### Problem
Return each line of the listing in which the word "clamped" appears.

### Data for review
/-- The law of slot `n` over the sources of now (R262, R263). -/
def lawPeriod (s : State) (n cycles : Nat) (x : LoopSlot) : Period :=
  let meas := signal s (getU x.desc 16 2)
  let set := setSignal s n (getU x.desc 18 2)
  let ff := signal s (getU x.desc 20 2)
  let (e, f0) := saturate 32 (set - meas)
  let b := x.active.block
  let pr (k : Nat) (v : Int) : Int := prodTerm (getS b (4 * k) 4) (getU b (32 + k) 1) v
  let g := if x.law = 4 then lutGain (s.le.lut.getD (getU b 40 1) []) e else 2 ^ 24
  let gain (v : Int) : Int := if x.law = 4 then gainTerm g v else v
  let fT := pr (match x.law with | 2 => 5 | 3 => 7 | _ => 2) ff
  let (lo, hi) := outLimits s n x
  let pid : Bool := x.law == 0 || x.law == 1 || x.law == 4
  let pT := gain (pr 0 e)
  let (i1, f1) := sumSat [x.integ, gain (pr 1 e)]
  let iK := match x.bump with | none => i1 | some y => y - pT - fT
  let (dK, f2) := if x.law = 1 then sumSat [x.deriv, pr 4 (pr 3 (e - x.e1) - x.deriv)] else (0, false)
  let (yK, f3) :=
    if x.law = 2 then sumSat [pr 0 e, pr 1 x.e1, pr 2 x.e2, -(pr 3 x.y1), -(pr 4 x.y2)]
    else if x.law = 3 then
      sumSat [pr 0 e, pr 1 x.e1, pr 2 x.e2, pr 3 x.e3, -(pr 4 x.y1), -(pr 5 x.y2), -(pr 6 x.y3)]
    else (0, false)
  let yK := match x.bump with | none => yK | some y => if pid then yK else y - fT
  let (u', f4) := if pid then sumSat [pT, iK, dK, fT] else sumSat [yK, fT]
  let u := clampI lo hi u'
  let u := if x.slewed then clampI (x.computed - x.slew) (x.computed + x.slew) u else u
  let outside : Bool := decide (u' < lo ∨ hi < u')
  let iNext := if outside || pmHolds s n then x.integ else clampI x.intMin x.intMax iK
  let sat := f0 || f1 || f2 || f3 || f4
  let taps := if 16 ≤ n ∧ n < 48 then (clampI lo hi u * (nSw s ((n - 16) / 4) : Nat) + 2 ^ 30) / 2 ^ 31 else 0
  { slot := { x with
      e1 := e, e2 := x.e1, e3 := x.e2, y1 := u - fT, y2 := x.y1, y3 := x.y2
      integ := if pid then iNext else x.integ, deriv := dK, computed := u, clamped := outside, saturated := sat
      saturations := x.saturations + sat.toNat, bump := none }
    nodes := [meas, set, e, fT, if pid then pT else yK, iK, dK, u', u, g, taps, cycles]
    clamped := outside, saturated := sat }

/-- Writes an applied output to its destination (*Output destinations*). -/
def writeDst (s : State) (dst : Nat) (v : Int) : State :=
  let i := dst % 4096
  match dst / 4096 with
  | 1 => s.modPhase i fun p => { p with nextDuty := some v }
  | 2 => s.setLe fun l => { l with outer := l.outer.modify i fun _ => v }
  | 3 => s.setLe fun l => { l with corr := l.corr.modify i fun _ => v }
  | 4 => s.setLe fun l => { l with auxOut := l.auxOut.modify i fun _ => v }
  | _ => s

/-- One period of the slew of the outer output into the junction: 100 µs at slew A/ms, or toward zero at ramp_stop
(08_converter_control.md R233, R241). -/
def slewRef (s : State) (i : Nat) : State :=
  let c := s.convAt i
  let goal : Rat := if c.rampStop then 0 else (s.le.outer.getD i 0 : Rat) / 65536
  let step : Rat := ((if c.rampStop then rampStop s i else slewRate s i : Nat) : Rat) / 10
  s.modConv i fun c => { c with ref := clampR (c.ref - step) (c.ref + step) goal }

/-- The slot runs in this period: described, not stopped, LE in service with its clock, and for an outer slot the mode
of the request in force (R256). -/
def slotRuns (s : State) (n : Nat) : Bool :=
  let x := s.loopAt n
  !x.desc.isEmpty && x.active.valid && !x.stopped && !s.unitOut uLe && !s.clockLost .loop &&
    (s.pwr.state == .active || s.pwr.state == .holdup) &&
    (match slotKind n with | 1 => !s.le.vbusMode | 2 => s.le.vbusMode | _ => true)

/-! ## Trace (R277 to R279) -/

def probeFields : List Field :=
  [uf 0 1 0 15 0, uf 1 1 0 127 0, uf 2 1 0 11 0, uf 3 1 0 2 0, uf 4 2 1 65535 1, uf 6 1 0 5 0, uf 7 1 0 15 0,
    sf 8 4 (-(2 ^ 31)) (2 ^ 31 - 1) 0, uf 12 8 0 (2 ^ 64 - 1) 0, uf 20 4 0 999999999 0, uf 24 4 1 65536 1, rsv 28 4]

def Probe.slot (p : Probe) : Nat := getU p.cfg 1 1
def Probe.node (p : Probe) : Nat := getU p.cfg 2 1
def Probe.mode (p : Probe) : Nat := getU p.cfg 3 1
def Probe.decim (p : Probe) : Nat := getU p.cfg 4 2
def Probe.trig (p : Probe) : Nat := getU p.cfg 6 1
def Probe.pre (p : Probe) : Nat := getU p.cfg 7 1
def Probe.length (p : Probe) : Nat := getU p.cfg 24 4
/-- Samples after the trigger of a one-shot probe (R278). -/
def Probe.need (p : Probe) : Nat := p.length * (16 - p.pre) / 16

def State.probeAt (s : State) (k : Nat) : Probe := s.le.probe.getD k {}

/-- A detected error or trip on the slot's string stands (trigger 4). -/
def tripOn (s : State) (n : Nat) : Bool :=
  match slotString n with
  | none => false
  | some i => (s.saf.sp.at i).latch || (s.saf.sloe.at i).latch || s.suspended uLe ||
      (List.range 4).any fun k => s.suspended (uPhase (4 * i + k))

/-- The trigger condition of probe `p` at value `v`. -/
def probeTriggers (s : State) (n : Nat) (p : Probe) (v : Int) : Bool :=
  let level := getS p.cfg 8 4
  match p.trig with
  | 0 => true
  | 1 => decide (instantAt p.cfg 12 ≤ s.tsu.now)
  | 2 => decide (0 < p.count ∧ p.lastValue < level ∧ level ≤ v)
  | 3 => decide (0 < p.count ∧ level < p.lastValue ∧ v ≤ level)
  | 4 => tripOn s n
  | _ => (s.probeAt 0).trigIndex.isSome

/-- Captures one period of slot `n` into probe `k`; in catch-up the capture is skipped (R276, R278). -/
def capture (n : Nat) (catchUp : Bool) (flags : Nat) (nodes : List Int) (s : State) (k : Nat) : State :=
  let p := s.probeAt k
  if !(p.slot == n && !p.cfg.isEmpty && p.mode != 0 && (p.state == 1 || p.state == 2)) ||
      (p.state == 2 && p.mode == 1 && decide (p.need ≤ p.after)) then s
  else if p.decimCount + 1 < p.decim then
    s.setLe fun l => { l with probe := l.probe.modify k fun p => { p with decimCount := p.decimCount + 1 } }
  else if catchUp then
    s.setLe fun l => { l with probe := l.probe.modify k fun p => { p with skip := min 65535 (p.skip + 1), decimCount := 0 } }
  else
    let v := nodes.getD p.node 0
    let fires := p.state == 1 && probeTriggers s n p v
    let p' : Probe :=
      { p with
        buf := tblSet p.writeIndex (v, p.skip, flags) p.buf
        writeIndex := (p.writeIndex + 1) % max 1 p.length, count := min (2 ^ 32 - 1) (p.count + 1)
        gaps := p.gaps + (decide (0 < p.skip)).toNat, skip := 0, decimCount := 0, lastValue := v
        state := if fires then 2 else p.state
        trigIndex := if fires then some p.writeIndex else p.trigIndex
        trigT := if fires then s.tsu.now else p.trigT
        after := if p.state = 2 then p.after + 1 else 0 }
    s.setLe fun l => { l with probe := l.probe.modify k fun _ => p' }

/-- The instant is one of the slot's (R272, R273): a slot with a parent runs at the sample instant of a period of its parent
whose index in the TSU second is a multiple of the divider. -/
def slotDue (s : State) (n : Nat) : Bool :=
  let x := s.loopAt n
  x.trigger != 2 ||
    (let parent := s.loopAt x.trigArg
     parent.sampleT == s.tsu.now && parent.secIdx % max 1 x.divider == 0)

/-- Index of a period at now within its TSU second. -/
def nextIndex (s : State) (x : LoopSlot) : Nat := if x.sampleT / nsS = s.tsu.now / nsS ∧ x.period ≠ 0 then x.secIdx + 1 else 0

### Exercise output
      integ := if pid then iNext else x.integ, deriv := dK, computed := u, clamped := outside, saturated := sat
    clamped := outside, saturated := sat }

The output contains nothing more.